When I got to Bed B, I introduced myself to the patient and sat at the edge of his bed. I explained that I had already reviewed his story, lab data, and imaging and confirmed these facts. I stood briefly to perform my physical exam before beginning to scrawl on an index card. I simplistically portrayed the complex anatomic relationships between the liver, the gallbladder, and the pancreas and the series of tubes (the biliary tree) that connect these organs. I described how stones form when the balance of three ingredients (bile salts, lecithin, and cholesterol) in the viscous fluid (bile) made by the liver, and stored in the gallbladder, gets off kilter and how those stones can then cause blockages at various points along that biliary tree. I showed the patient where his problem was and used hash marks to explain the operation and what would be removed.

Before getting my patient’s signature on the consent form, I made sure any questions were answered and asked if he wanted me to call a family member to summarize the details. He said no and signed.

Conversations like this take time.

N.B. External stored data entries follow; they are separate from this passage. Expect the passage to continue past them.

/-- Quiescence (18 R405). -/
def State.quiescent (s : State) : Bool :=
  ((List.range 16).all fun c =>
    let x := s.getCtx c
    (x.state == 0 || x.state == 2 || (x.state == 1 && !x.stepRun))
      && fld x.switch 9 8 != 1 && x.startAt.isNone
      && x.schedState.all fun e => e.2 == .done)
    && (s.barriers.all fun b => fld b.2 245 243 == 0)
    && (s.clusters.all fun c => c.2.solverQ.isEmpty && c.2.solverRun.isNone)
    && (s.dies.all fun d => d.2.shardQ.isEmpty && d.2.prismQ.isEmpty && d.2.prismRun.isNone)
    && s.boot.updating.isNone

/-! Non-finite values and replay (06 R147, 05 R124) -/

/-- Records `n` detections of a source in a core. -/
def State.nonfinite (s : State) (core pc src : Nat) : Nat → State
  | 0 => s
  | n + 1 =>
    State.nonfinite
      (let s1 := s.modCore core fun c => { c with stepNf := stepNfAdd c.stepNf pc src }
       match s.ctxOfCore core with
       | some x => s1.modCtx x fun c => { c with nfSources := c.nfSources ||| BitVec.ofNat 8 (2 ^ (src - 1)) }
       | none => s1) core pc src n

/-- Marks a context's step for replay. -/
def State.markReplay (s : State) (c : Option Nat) : State :=
  match c with
  | some c => s.modCtx c fun x => { x with replayMark := true }
  | none => s

end Sys2Proof.Machine
end

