-- ==== Sys2Proof/Machine/Vector.lean ====
section
/-!
DEFINITION. The vector engine (03 R71, 04 R106): arithmetic, reductions, conversion and the four functions over
walks of engine tiles.
-/

namespace Sys2Proof.Machine

/-- The FP32 values of an engine tile of a walk (03 R71). -/
def vecVals (code : Nat) (t : FVal) (l : List Byte) : List W32 :=
  if code = 1 then (unpack32 l).map fun p => rne32 (decodeF fp32 p)
  else if code = 0xB then (pairs (unpack32 l)).map fun p => dblTo32 p.1 p.2
  else (tileDecode code t l).flatMap id

/-- A tile of a walk read as FP32 values. -/
def State.vecTile (s : State) (core : Nat) (d : W128) (a : Int) : List W32 :=
  let t := if dScaled d then v32 (s.rdRec core d).tscale else FV.ofNat 1
  vecVals (dFmt d) t (s.rdLocal core a.toNat (vecBytes (dFmt d)))

/-- Results of a tile written as FP32 or BF16, with the number that are not finite. -/
def vecStore (code : Nat) (rd : Rounding) (vs : List W32) : List Byte × Nat :=
  if code = 1 then (vs.flatMap fun x => leBytes 4 x.toNat, (vs.filter nf32).length)
  else
    let ps := ((List.range vs.length).zip vs).map fun pv => encodeF bf16 (rd.mode pv.1) (v32 pv.2)
    (ps.flatMap (leBytes 2), (ps.filter fun p => FV.nonfinite (decodeF bf16 p)).length)

/-- Writes of a walk land three tiles after they are formed: a tile is read before the writes of the three tiles
before it (Table 03-6: 2 cc a tile and latency 6, or 4 and 12). -/
def State.lagWrite (s : State) (core : Nat) (q : List (Int × List Byte)) (w : Int × List Byte) : State × List (Int × List Byte) :=
  match q with
  | a :: b :: c :: [] => (s.wrLocal core a.1.toNat a.2, [b, c, w])
  | l => (s, l ++ [w])

/-- The writes still on their way. -/
def State.lagFlush (s : State) (core : Nat) (q : List (Int × List Byte)) : State :=
  q.foldl (fun s w => s.wrLocal core w.1.toNat w.2) s

/-- The context's rounding seed of a core (04 R103). -/
def State.seedOf (s : State) (core : Nat) : W64 :=
  match s.ctxOfCore core with
  | some x => (s.getCtx x).seed
  | none => 0

/-- The rounding of a destination tile: ROUND 1 draws from the record (04 R102). -/
def State.vecRounding (s : State) (core : Nat) (i : Insn) (d : W128) (index : Nat) : Rounding :=
  if fld i.flags 1 0 = 1 then recRounding true (s.seedOf core) (s.rdRec core d) index else nearest

/-- Positions of `n` steps of a walk. -/
def walkIdx (d : W128) : Nat → Nat → List Nat
  | 0, _ => []
  | n + 1, i => i :: walkIdx d n (nextIndex (dWrap d) i)

/-- Applies `f` to the operand tiles of each position and writes the results; counts detections of source 0x3. -/
def State.vecWalk (s : State) (core : Nat) (i : Insn) (srcs : List W128) (f : List (List W32) → List W32) : State :=
  let c := s.getCore core
  let d := c.rdT i.dst
  let idx := walkIdx d i.count (dIndex d)
  let srcA := srcs.map fun a => walk a i.count (dIndex a)
  let (s1, q, bad) := ((List.range i.count).zip idx).foldl (fun (st : State × List (Int × List Byte) × Nat) kj =>
    let (s, q, bad) := st
    let tiles := (srcs.zip srcA).map fun p => s.vecTile core p.1 (p.2.getD kj.1 0)
    let (bytes, n) := vecStore i.fmtN (s.vecRounding core i d kj.2) (f tiles)
    let (s1, q1) := s.lagWrite core q (dAddrAt d kj.2, bytes)
    (s1, q1, bad + n)) (s, [], 0)
  (s1.lagFlush core q).nonfinite core (c.pc + c.pos) 3 bad

/-- INC, the tile counter, and CTR. -/
def State.vecEnd (s : State) (core : Nat) (i : Insn) (regs : List (BitVec 6)) (off : Nat) : State :=
  let s1 := if i.flagB 2 then regs.foldl (fun s r => s.advance core r i.count) s else s
  (s1.modCore core fun c => c.count off i.count).ctrField core i

/-- Two and three operand arithmetic. -/
def zip2W (f : W32 → W32 → W32) (l : List (List W32)) : List W32 := List.zipWith f (l.getD 0 []) (l.getD 1 [])
def fmaW (l : List (List W32)) : List W32 :=
  List.zipWith (fun (p : W32 × W32) z => fma32 p.1 p.2 z) (List.zip (l.getD 0 []) (l.getD 1 [])) (l.getD 2 [])

def vecBody2 (core : Nat) (i : Insn) (f : W32 → W32 → W32) (s1 : State) : State :=
  let c := s1.getCore core
  (s1.vecWalk core i [c.rdT i.src1, c.rdT i.src2] (zip2W f)).vecEnd core i [i.dst, i.src1, i.src2] 0x478

def execVadd (core : Fin 512) (i : Insn) (hw : HwEvent) (s : State) : Out := issueOp 2 1 core i (vecBody2 core i add32) s (fun s => s.vecEvent core hw)
def execVsub (core : Fin 512) (i : Insn) (hw : HwEvent) (s : State) : Out := issueOp 2 2 core i (vecBody2 core i sub32) s (fun s => s.vecEvent core hw)
def execVmul (core : Fin 512) (i : Insn) (hw : HwEvent) (s : State) : Out := issueOp 2 3 core i (vecBody2 core i mul32) s (fun s => s.vecEvent core hw)
/-- VMAX and VMIN: maximum and minimum of IEEE 754-2019, for which −0 is less than +0 (04 R105, R106; log 53). -/
def vmax32 (a b : W32) : W32 := if zero32 a ∧ zero32 b ∧ a ≠ b then 0 else max32 a b
def vmin32 (a b : W32) : W32 := if zero32 a ∧ zero32 b ∧ a ≠ b then 0x80000000 else min32 a b

def execVmax (core : Fin 512) (i : Insn) (hw : HwEvent) (s : State) : Out := issueOp 2 5 core i (vecBody2 core i vmax32) s (fun s => s.vecEvent core hw)
def execVmin (core : Fin 512) (i : Insn) (hw : HwEvent) (s : State) : Out := issueOp 2 6 core i (vecBody2 core i vmin32) s (fun s => s.vecEvent core hw)

def vfmaBody (core : Nat) (i : Insn) (s1 : State) : State :=
  let c := s1.getCore core
  (s1.vecWalk core i [c.rdT i.src1, c.rdT i.src2, c.rdT i.src3] fmaW).vecEnd core i [i.dst, i.src1, i.src2, i.src3] 0x478
def execVfma (core : Fin 512) (i : Insn) (hw : HwEvent) (s : State) : Out := issueOp 2 4 core i (vfmaBody core i) s (fun s => s.vecEvent core hw)

def vecBody1 (core : Nat) (i : Insn) (f : W32 → W32) (s1 : State) : State :=
  let c := s1.getCore core
  (s1.vecWalk core i [c.rdT i.src1] (fun l => (l.getD 0 []).map f)).vecEnd core i [i.dst, i.src1] 0x490

def execVexp (core : Fin 512) (i : Insn) (hw : HwEvent) (s : State) : Out := issueOp 2 0x20 core i (vecBody1 core i exp32) s (fun s => s.vecEvent core hw)
def execVlog (core : Fin 512) (i : Insn) (hw : HwEvent) (s : State) : Out := issueOp 2 0x21 core i (vecBody1 core i ln32) s (fun s => s.vecEvent core hw)
def execVrsqrt (core : Fin 512) (i : Insn) (hw : HwEvent) (s : State) : Out := issueOp 2 0x22 core i (vecBody1 core i rsqrt32) s (fun s => s.vecEvent core hw)
def execVrcp (core : Fin 512) (i : Insn) (hw : HwEvent) (s : State) : Out := issueOp 2 0x23 core i (vecBody1 core i rcp32) s (fun s => s.vecEvent core hw)

/-- A reduction of every element of a walk into DST, as FP32 bits; a count of zero leaves DST unchanged (03 R78). -/
def reduceBody (core : Nat) (i : Insn) (f : List W32 → W32) (s1 : State) : State :=
  let c := s1.getCore core
  let d := c.rdT i.src1
  let r := f ((walk d i.count (dIndex d)).flatMap fun a => s1.vecTile core d a)
  let s2 := if i.count = 0 then s1
    else (s1.modCore core fun c => c.wrS i.dst.toNat (BitVec.ofNat 64 r.toNat)).nonfinite core (c.pc + c.pos) 3 (if nf32 r then 1 else 0)
  s2.vecEnd core i [i.src1] 0x480

def absMax (l : List W32) : W32 := l.foldl (fun m x => max32 m (abs32 x)) 0

def execVabsmax (core : Fin 512) (i : Insn) (hw : HwEvent) (s : State) : Out := issueOp 2 7 core i (reduceBody core i absMax) s (fun s => s.vecEvent core hw)
/-- VSUM: FP32 additions in an order that the manual leaves open (log 10). -/
def vsum32 (l : List W32) : W32 := (sumAny add32 Config.sumPick l.length l).getD 0

def execVsum (core : Fin 512) (i : Insn) (hw : HwEvent) (s : State) : Out :=
  issueOp 2 8 core i (reduceBody core i vsum32) s (fun s => s.vecEvent core hw)

/-! VCVT (04 R92, R100, R101, R472) -/

/-- One destination tile from its elements. -/
def cvtTile (code : Nat) (t : W32) (rd : Rounding) (vs : List W32) : TileOut :=
  if code = 0xB then doubletTile id (vs.map fun x => (rne32 (v32 x), 0))
  else if isMx code then mxTile code t rd (chunks (lineElems code) 16 vs)
  else plainTile code rd [vs]

/-- Doublet sources keep both parts where the destination is a doublet. -/
def State.vecPairs (s : State) (core : Nat) (a : Int) : List (W32 × W32) := pairs (unpack32 (s.rdLocal core a.toNat 512))

/-- Results of a converted tile that are not finite (06 Table 06-3, source 0x3; R92 counts the blocks of an MX tile). -/
def cvtBad (code : Nat) (t : TileOut) : Nat :=
  if isMx code then t.nf
  else if code = 0xB then ((pairs (unpack32 t.bytes)).filter fun p => nf32 p.1).length
  else ((unpackBytes code t.bytes).filter fun p => FV.nonfinite (decodeF (elemFmt code) p)).length

def vcvtBody (core : Nat) (i : Insn) (s1 : State) : State :=
  let c := s1.getCore core
  let d := c.rdT i.dst
  let a := c.rdT i.src1
  let code := dFmt d
  let per := vecElems code
  let useRec := (dScaled d || fld i.flags 1 0 == 1) && i.count != 0
  let srcA := walk a (vcvtSrcTiles code (dFmt a) i.count) (dIndex a)
  let perSrc := vecElems (dFmt a)
  let idx := walkIdx d i.count (dIndex d)
  let r0 := s1.rdRec core d
  let (s2, q, bad, r, vals) := ((List.range i.count).zip idx).foldl
    (fun (st : State × List (Int × List Byte) × Nat × Rec × List W32) kj =>
      let (s, q, bad, r, vals) := st
      let first := kj.1 * per / perSrc
      let tiles := (srcA.drop first).take (cdiv (kj.1 * per % perSrc + per) perSrc)
      let out :=
        if code = 0xB ∧ dFmt a = 0xB then doubletTile id (((tiles.flatMap fun x => s.vecPairs core x).drop (kj.1 * per % perSrc)).take per)
        else cvtTile code r.tscale (s.vecRounding core i d kj.2)
          (((tiles.flatMap fun x => s.vecTile core a x).drop (kj.1 * per % perSrc)).take per)
      let seen := ((tiles.flatMap fun x => s.vecTile core a x).drop (kj.1 * per % perSrc)).take per
      let (s1, q1) := s.lagWrite core q (dAddrAt d kj.2, out.bytes)
      (s1, q1, bad + cvtBad code out, (r.addNf out.nf).raise out.amax, vals ++ seen)) (s1, [], 0, r0, [])
  let s3 := s2.lagFlush core q
  let s4 := if useRec then (s3.wrRec core d r).sampleTensor (s3.ctxOfCore core) 1 r0.tensorId.toNat vals else s3
  (s4.nonfinite core (c.pc + c.pos) 3 bad).vecEnd core i [i.dst, i.src1] 0x488

def execVcvt (core : Fin 512) (i : Insn) (hw : HwEvent) (s : State) : Out := issueOp 2 0x10 core i (vcvtBody core i) s (fun s => s.vecEvent core hw)

end Sys2Proof.Machine
end

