/-- Stage 5 at level 1: mounted DEGRADED without the failed stack. -/
def State.stageFlash (s : State) (level : Nat) : State :=
  if level = 1 then
    let s1 : State := { s with repair := { s.repair with failedStacks := ((s.failDetail 5 0).map (· % 4)).toList } }
    s1.setOd 0x2300 6 1
  else s

/-- VERSION of a slot; 0 empty (Table 19-8). -/
def State.slotVersionOf (s : State) (k : Nat) : Nat := tblGet nat0 s.boot.slotVer k
def State.setSlotVer (s : State) (k v : Nat) : State :=
  { s with boot := { s.boot with slotVer := tblSet nat0 s.boot.slotVer k v } }

/-- Valid slots, the newest first; of equal VERSIONs the lower slot. -/
def State.slotsByAge (s : State) : List Nat :=
  sortBy (fun a b => decide (s.slotVersionOf a > s.slotVersionOf b)) ((List.range 3).filter fun k => s.slotVersionOf k != 0)

/-- The slot that stage 9 loads at a level: the activated one, otherwise the newest (R425, R434). -/
def State.slotAt (s : State) (level : Nat) : Option Nat :=
  match s.boot.nextBoot with
  | some k => if s.slotVersionOf k ≠ 0 then some k else s.slotsByAge[level]?
  | none => s.slotsByAge[level]?

def State.stageFirmware (s : State) (level : Nat) : State :=
  match s.slotAt level with
  | some k => { s with boot := { s.boot with running := k, nextBoot := none, fresh9 := false } }
  | none => s

/-- Tensor settings lie in the stored dictionary above this key. -/
def storedTensors : Nat := 2 ^ 32

/-- Writes the stored entries into the dictionary (18 R418); BEACON_PERIOD takes effect at the next boundary (02 R37). -/
def State.loadStored (s : State) : State :=
  let put (d : Dict) (e : Nat × W64) : Dict :=
    if e.1 < storedTensors then { d with od := tblSet odReset d.od e.1 e.2 }
    else { d with tensors := tblSet tensorReset d.tensors (e.1 - storedTensors) e.2 }
  let s1 : State := { s with dict := s.dict.stored.foldl put s.dict }
  { s1 with time := { s1.time with beaconNext := s1.od 0x2200 0xB } }

/-- Stage 10 (R425, 18 R418). -/
def State.stageDictionary (s : State) (level : Nat) : State :=
  let s1 := if level = 0 ∧ s.dict.storedValid ∧ ¬ s.dict.loadDefaults then s.loadStored else s
  { s1 with dict := { s1.dict with loadDefaults := false } }

/-- What a stage that passes leaves. -/
def State.stageEffect (s : State) (stage unit level detail : Nat) : State :=
  if stage = 1 then { s with power := { s.power with powered := true } }
  else if stage = 4 then s.stageHbm unit level
  else if stage = 5 then s.stageFlash level
  else if stage = 7 then s.setPort unit { s.getPort unit with state := 2 }
  else if stage = 8 then s.stageReserves unit level detail
  else if stage = 9 then s.stageFirmware level
  else if stage = 10 then s.stageDictionary level
  else s

/-! The order of stages -/

/-- A bus starts: the boot-up message, and Operational (18 Table 18-3, R420). -/
def State.busBoot (s : State) (b : Nat) : State :=
  let s1 := s.setBus b { s.bus b with nmt := 127 }
  let s2 := s1.canQueue b ⟨4, 0x700 + s.power.nodeId.toNat, [0]⟩
  s2.setBus b { s2.bus b with nmt := 5 }

/-- Stage 10 has ended: boot-up, and in service (R430). -/
def State.enterService (s : State) : State :=
  ({ s with boot := { s.boot with stage := 11, unit := 0 } } : State).busBoot 0 |>.busBoot 1

/-- The next unit, the next stage, or service. -/
def State.nextStage (s : State) : State :=
  let b := s.boot
  if b.unit + 1 < stageUnits b.stage then { s with boot := { b with unit := b.unit + 1 } }
  else if b.stage < 10 then { s with boot := { b with stage := b.stage + 1, unit := 0 } }
  else s.enterService

/-- RECOVERY (R429): the boot ROM serves the mailbox and both buses. -/
def State.enterRecovery (s : State) : State :=
  let s1 : State := { s with boot := { s.boot with recovery := true } }
  ((s1.setBus 0 { s1.bus 0 with nmt := 127 }).setBus 1 { s1.bus 1 with nmt := 127 }).alertOn alRecovery

/-- A stage fails at a level: the package restarts or enters RECOVERY; an optional stage leaves its unit (R425, R429). -/
def State.stageFail (s : State) (stage unit level : Nat) : State :=
  if stageMandatory stage then
    if level = stageLast stage ∨ s.boot.restarts ≥ 8 then s.enterRecovery
    else ({ s with boot := { s.boot with restarts := s.boot.restarts + 1 } } : State).beginStartup
  else if stage = 7 then (s.portDark unit).nextStage
  else ({ s with dict := { s.dict with loadDefaults := false } } : State).nextStage

/-- DETAIL of a result record; a node-ID of 0 is recorded with stage 10, in a form that the manual leaves open (18 R409). -/
def State.resultDetail (s : State) (stage detail : Nat) : Nat :=
  if stage = 10 ∧ s.power.nodeId = 0 then (Config.startupValue 10 detail).toNat % 2 ^ 32 else detail

/-- A stage runs for one unit at its level. -/
def State.runStage (s : State) (stage unit : Nat) (pass : Bool) (detail beginMs endMs : Nat) : State :=
  let l := s.stageLevel stage unit
  let s1 := s.journal stage unit 0 l 0 beginMs
  if stage = 7 ∧ l = 1 then (((s1.journal stage unit 3 l detail endMs)).portDark unit).nextStage
  else if pass ∧ endMs - beginMs ≤ stageLimit stage ∧ (stage ≠ 9 ∨ (s.slotAt l).isSome) then
    (((s.stageEffect stage unit l detail).journal stage unit 0 l 0 beginMs).journal
      stage unit 1 l (s.resultDetail stage detail) endMs).nextStage
  else (s1.journal stage unit 2 l (s.resultDetail stage detail) endMs).stageFail stage unit l

/-- Whether a stage and unit is the one to run. -/
def State.stageDue (s : State) (stage unit : Nat) : Bool :=
  s.boot.stage == stage && s.boot.unit == unit && !s.boot.recovery && decide (1 ≤ stage ∧ stage ≤ 10)

def execStartupStage (stage unit : Nat) (pass : Bool) (detail beginMs endMs : BitVec 32) (s : State) : Out :=
  .next (if s.stageDue stage unit then s.runStage stage unit pass detail.toNat beginMs.toNat endMs.toNat else s)

/-- The running stage passes its time limit. -/
def execStageTimeLimit (timeMs : BitVec 32) (s : State) : Out :=
  let n := s.boot.stage
  .next (if s.stageDue n s.boot.unit then s.runStage n s.boot.unit false 0 (timeMs.toNat - stageLimit n) timeMs.toNat else s)

/-! Updates and activation (R433 to R435) -/

/-- The target slot of an update: one without a valid image, otherwise the oldest that does not run. -/
def State.targetSlot (s : State) : Nat :=
  match (List.range 3).find? fun k => s.slotVersionOf k == 0 && (k != s.boot.running || s.boot.recovery) with
  | some k => k
  | none => ((s.slotsByAge.filter fun k => k != s.boot.running).getLast?).getD ((s.boot.running + 1) % 3)

/-- A Prism job, or a migration of a working copy's or master region's pages, runs (Table 19-4). -/
def State.weightsMoving (s : State) : Bool :=
  (s.dies.any fun d => d.2.prismRun.isSome) ||
    s.long.page.any fun p => p.2.moving.isSome &&
      (s.regionOf p.1).any fun r => rgWorking r.2 || s.long.region.any fun e => rgValid e.2 && rgWorking e.2 && rgMaster e.2 == r.1

/-- The reason of Table 19-4 that refuses an update, the lowest that holds. -/
def State.updateReason (s : State) (version : Nat) (verified moving charged : Bool) (mv : Nat) : Nat :=
  if moving ∨ s.weightsMoving then 1
  else if mv < 46000 then 2
  else if ¬ charged then 3
  else if s.od 0x2010 5 ≠ 0 then 4
  else if ¬ verified then 5
  else if version < s.slotVersionOf s.boot.running then 6
  else if s.boot.updating.isSome ∨ s.boot.handover.isSome ∨ s.boot.activate.isSome then 7
  else 0

/-- A write of UPDATE. -/
def State.writeUpdate (s : State) (v version : Nat) (verified moving charged : Bool) (mv : Nat) : State :=
  if v > 1 then s.abort abRange
  else if v = 0 then s.abort 0
  else
    let r := s.updateReason version verified moving charged mv
    if r ≠ 0 then (s.setOd 0x2020 8 r).abort abState
    else
      let t := s.targetSlot
      ({ s.setSlotVer t 0 with boot := { (s.setSlotVer t 0).boot with updating := some (t, version) } } : State).abort 0

def execUpdate (v : BitVec 8) (version : BitVec 32) (verified moving charged : Bool) (mv : Nat) (s : State) : Out :=
  .next (s.ownRow 0x202007 1 v.toNat fun s => s.writeUpdate v.toNat version.toNat verified moving charged mv)

/-- Steps 4 and 5 end: the image has been written through the governor, and is verified once more. -/
def execUpdateComplete (verified : Bool) (s : State) : Out :=
  match s.boot.updating with
  | none => .next s
  | some (t, v) =>
    let s1 := (({ s with boot := { s.boot with updating := none } } : State).flashWrite (cdiv (s.od 0x2020 6) 4096) none)
    if verified then
      let s2 := (s1.setSlotVer t v).setOd 0x2020 8 0
      .next { s2 with boot := { s2.boot with
        activate := if s.boot.recovery then none else some (t, s.time.boundaries),
        nextBoot := if s.boot.recovery then some t else s2.boot.nextBoot } }
    else .next (s1.setOd 0x2020 8 5)

/-- Presence within the last 60 s (18 R406, R439). -/
def State.present (s : State) : Bool := s.boot.presentAt.any fun n => decide (n ≤ 60000)

/-- A write of ACTIVATE_SLOT (R434). -/
def State.writeActivate (s : State) (v : Nat) : State :=
  if v > 2 then s.abort abRange
  else if s.slotVersionOf v = 0 then s.abort abState
  else if s.slotVersionOf v < s.slotVersionOf s.boot.running ∧ ¬ s.present then s.abort abPresence
  else (({ s with boot := { s.boot with activate := some (v, s.time.boundaries) } } : State).setOd 0x2020 9 v).abort 0

def execActivateSlot (v : BitVec 8) (s : State) : Out :=
  .next (s.ownRow 0x202009 1 v.toNat fun s => s.writeActivate v.toNat)

/-- Whether a boundary lets a handover begin: no job, descriptor, migration or phase runs. -/
def State.handoverIdle (s : State) : Bool :=
  (s.clusters.all fun c => c.2.solverRun.isNone) && (s.dies.all fun d => d.2.shardQ.isEmpty && d.2.prismRun.isNone)
    && (s.long.page.all fun p => p.2.moving.isNone)
    && s.ctxs.all fun c => c.2.phase2.isNone && (!c.2.stepRun || c.2.shards.isEmpty)

/-- The handover block at its beginning (Table 19-5); the place, length and digest of the saved state are open (log 12). -/
def State.handoverWord (s : State) (dst : Nat) (status : Nat) : BitVec 512 :=
  let v (k : Nat) : Nat := (Config.startupValue 435 (s.freeCtr + k)).toNat
  BitVec.ofNat 512 (s.time.sweep % 2 ^ 64 * 2 ^ 448 + v 0 * 2 ^ 384 + v 1 % 2 ^ 32 * 2 ^ 352
    + s.slotVersionOf s.boot.running % 2 ^ 32 * 2 ^ 320 + s.slotVersionOf dst % 2 ^ 32 * 2 ^ 288 + v 2 % 2 ^ 32 * 2 ^ 256 + status)

/-- The slot whose handover begins at the boundary that has just passed (R434). -/
def State.handoverDue (s : State) : Option Nat :=
  match s.boot.activate with
  | some (k, b) =>
    if s.boot.handover.isNone ∧ b < s.time.boundaries ∧ s.time.tick = 0 ∧ s.handoverIdle then some k else none
  | none => none

/-- The slot whose handover no boundary within 100,000 sweeps has let begin (R434). -/
def State.handoverLost (s : State) : Option Nat :=
  match s.boot.activate with
  | some (k, b) => if s.boot.handover.isNone ∧ b + 100000 ≤ s.time.boundaries then some k else none
  | none => none

/-- A handover begins at a boundary (R434, R435). -/
def execHandover (s : State) : Out :=
  match s.handoverDue with
  | some k =>
    .next { s with
      freeCtr := s.freeCtr + 3,
      boot := { s.boot with
        handover := some (s.slotVersionOf s.boot.running, k), handoverBlock := s.handoverWord k 1 } }
  | none => .next s

/-- The handover ends: the new image runs, and a block whose digest fails restores the stored dictionary (R435). -/
def execHandoverEnd (digestMatches : Bool) (s : State) : Out :=
  match s.boot.handover with
  | some (_, k) =>
    let s1 : State := { s with boot := { s.boot with
      handover := none, activate := none, running := k, fresh9 := true, handoverBlock := setFld s.boot.handoverBlock 7 0 0 } }
    if digestMatches then .next s1
    else
      let w : State := { s1 with dict := { s1.dict with
        od := s1.dict.od.filter fun e => (odFind e.1).all fun x => x.acc == .ro || x.acc == .const, tensors := [] } }
      .next ((if w.dict.storedValid then w.loadStored else w).journal 10 0 1 1 0
        ((Config.startupValue 10 s.freeCtr).toNat % 2 ^ 32)).draw
  | none => .next s

/-- No boundary has come within 100,000 sweeps: the slot is loaded at the next start-up (R434). -/
def execHandoverAbandon (s : State) : Out :=
  match s.handoverLost with
  | some k => .next { s with boot := { s.boot with activate := none, nextBoot := some k } }
  | none => .next s

/-! A loss of power (21 R461, R462) -/

/-- Everything held in stores and HBM is lost; a stage that was running has no result record (R428). -/
def State.powerDown (s : State) (trip : Option Nat) : State :=
  let s0 := if s.stageDue s.boot.stage s.boot.unit then
      s.journal s.boot.stage s.boot.unit 0 (s.stageLevel s.boot.stage s.boot.unit) 0
        ((Config.startupValue s.boot.stage s.freeCtr).toNat % 2 ^ 32)
    else s
  let s1 := s0.draw.packageReset
  { s1 with power := { s1.power with
      good := false, holdup := true, off := s.power.off || trip.isSome,
      tripCause := if trip.isSome then trip else s.power.tripCause } }

end Sys2Proof.Machine
end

Whether it is the 4 patients per 15 minute block in clinic or the patient who I am rushing to see between OR cases, I invariably feel pressed for time when talking to patients. But I do what I have to do, often skipping meals or holding in bodily functions while incorporating a brisk walking speed to keep up with competing demands, none of which seem to incentivize having thoughtful and thorough conversations with patients and/or their families.

After telling the patient in Bed B that I would see him in the pre-op holding area the following day, I upped my walking pace so I could run back down to the OR to my next patient. I had already taken too long and was anticipating the reprimand of the OR board. And that’s when I heard the patient in Bed A.

“Hey Doc!”

“Ugh” I thought to myself, “I really don’t have the time to find this guy’s nurse for his pain meds or to figure out how to keep his IV from beeping…”

But how could I not stop? He was addressing me directly so I paused and turned to him from the threshold to the room.

“Hey Doc! It ain’t none of my business or anything but I just wanted to say that there would be a lot less fear in healthcare if all doctors explained things the way you do.”

I was humbled by this man’s feedback. I hoped my residents were listening, both to the man in Bed A and to what had just transpired before Bed B.

I find it very irritating when students or residents peel away or talk among themselves, as if they are sick of hearing what I have to say, while I am having conversations with our patients. To me, modeling doctor-patient communication is my greatest gift to them as a teacher and a mentor. I want them to listen, to observe, to understand that every encounter is a chance to learn.

As we hustled back to the OR, I turned to the residents and proudly said “For as much pride as we surgeons take in doing the perfect operation or nailing a difficult diagnosis, what happened back there might have been the highlight of my career.”